BEGIN
-- ==== Sys2Proof/Laws/Draw.lean ====
section
/-! SUPPORT. The pixels a draw toggles are those its sprite's 1 bits cover (46_display R260, R268, R269). -/

namespace Sys2Proof.Machine

/-- Everything `spritePixels` holds: the plots of the 1 bits. -/
theorem mem_spritePixels {w n : Nat} {row : Nat → BitVec w} {plot : Nat → Nat → List Pixel} {p : Pixel} :
    p ∈ spritePixels n row plot ↔ ∃ r < n, ∃ c < w, (row r).getLsbD (w - 1 - c) = true ∧ p ∈ plot r c := by
  simp only [spritePixels, List.mem_flatMap, List.mem_range]
  refine exists_congr fun r => and_congr_right fun _ => exists_congr fun c => and_congr_right fun _ => ?_
  split <;> simp_all

/-- In high resolution a sprite bit is one pixel (R260). -/
theorem mem_plotHigh {vx vy : Byte} {r c : Nat} {p : Pixel} :
    p ∈ plotHigh vx vy r c ↔ InBlock true (vy.toNat + r) (vx.toNat + c) p := by
  obtain ⟨a, b⟩ := p
  simp [plotHigh, InBlock, Prod.ext_iff, Fin.ext_iff]

/-- In low resolution a sprite bit is a 2 x 2 block (R260). -/
theorem mem_plotLow {vx vy : Byte} {r c : Nat} {p : Pixel} :
    p ∈ plotLow vx vy r c ↔ InBlock false (vy.toNat + r) (vx.toNat + c) p := by
  obtain ⟨⟨a, ha⟩, b, hb⟩ := p
  simp [plotLow, InBlock, Prod.ext_iff, Fin.ext_iff]
  omega

/-- Dxyn toggles the pixels its 1 bits cover (R268). -/
theorem mem_drwPixels {x y : Reg} {n : Nibble} {s : State} {p : Pixel} :
    p ∈ drwPixels x y n s ↔ Covers8 s x y n.toNat p := by
  rw [drwPixels, mem_spritePixels]
  cases hl : s.largeScreen <;> simp only [Covers8, hl, if_true, Bool.false_eq_true, if_false, mem_plotHigh, mem_plotLow]

/-- Bit `c` from the left of a 16-wide row made of two bytes (R269). -/
theorem getLsbD_append_bytes (s : State) (r : Nat) {c : Nat} (hc : c < 16) :
    (byteAt s (2 * r) ++ byteAt s (2 * r + 1)).getLsbD (15 - c) = bit16 s r c := by
  rw [BitVec.getLsbD_append, bit16]
  by_cases h : c < 8
  · simp only [h, if_true, show ¬15 - c < 8 by omega, if_false]
    congr 1
    omega
  · simp only [h, if_false, show 15 - c < 8 by omega, if_true]

/-- Dxy0 in high resolution toggles the pixels its 1 bits cover (R269). -/
theorem mem_drw16Pixels {x y : Reg} {s : State} {p : Pixel} : p ∈ drw16Pixels x y s ↔ Covers16 s x y p := by
  rw [drw16Pixels, mem_spritePixels]
  refine exists_congr fun r => and_congr_right fun _ => exists_congr fun c => and_congr_right fun hc => ?_
  rw [mem_plotHigh, show 16 - 1 - c = 15 - c by rfl, getLsbD_append_bytes s r hc]

end Sys2Proof.Machine
end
END
# TASK PROMPT:
Each line from the one containing "rw [drw16Pixels, mem_spritePixels]" through the end of the entries, both included, is to be returned exactly, with no other lines.

# SOLUTION TO THIS PROBLEM:
  rw [drw16Pixels, mem_spritePixels]
  refine exists_congr fun r => and_congr_right fun _ => exists_congr fun c => and_congr_right fun hc => ?_
  rw [mem_plotHigh, show 16 - 1 - c = 15 - c by rfl, getLsbD_append_bytes s r hc]

end Sys2Proof.Machine
end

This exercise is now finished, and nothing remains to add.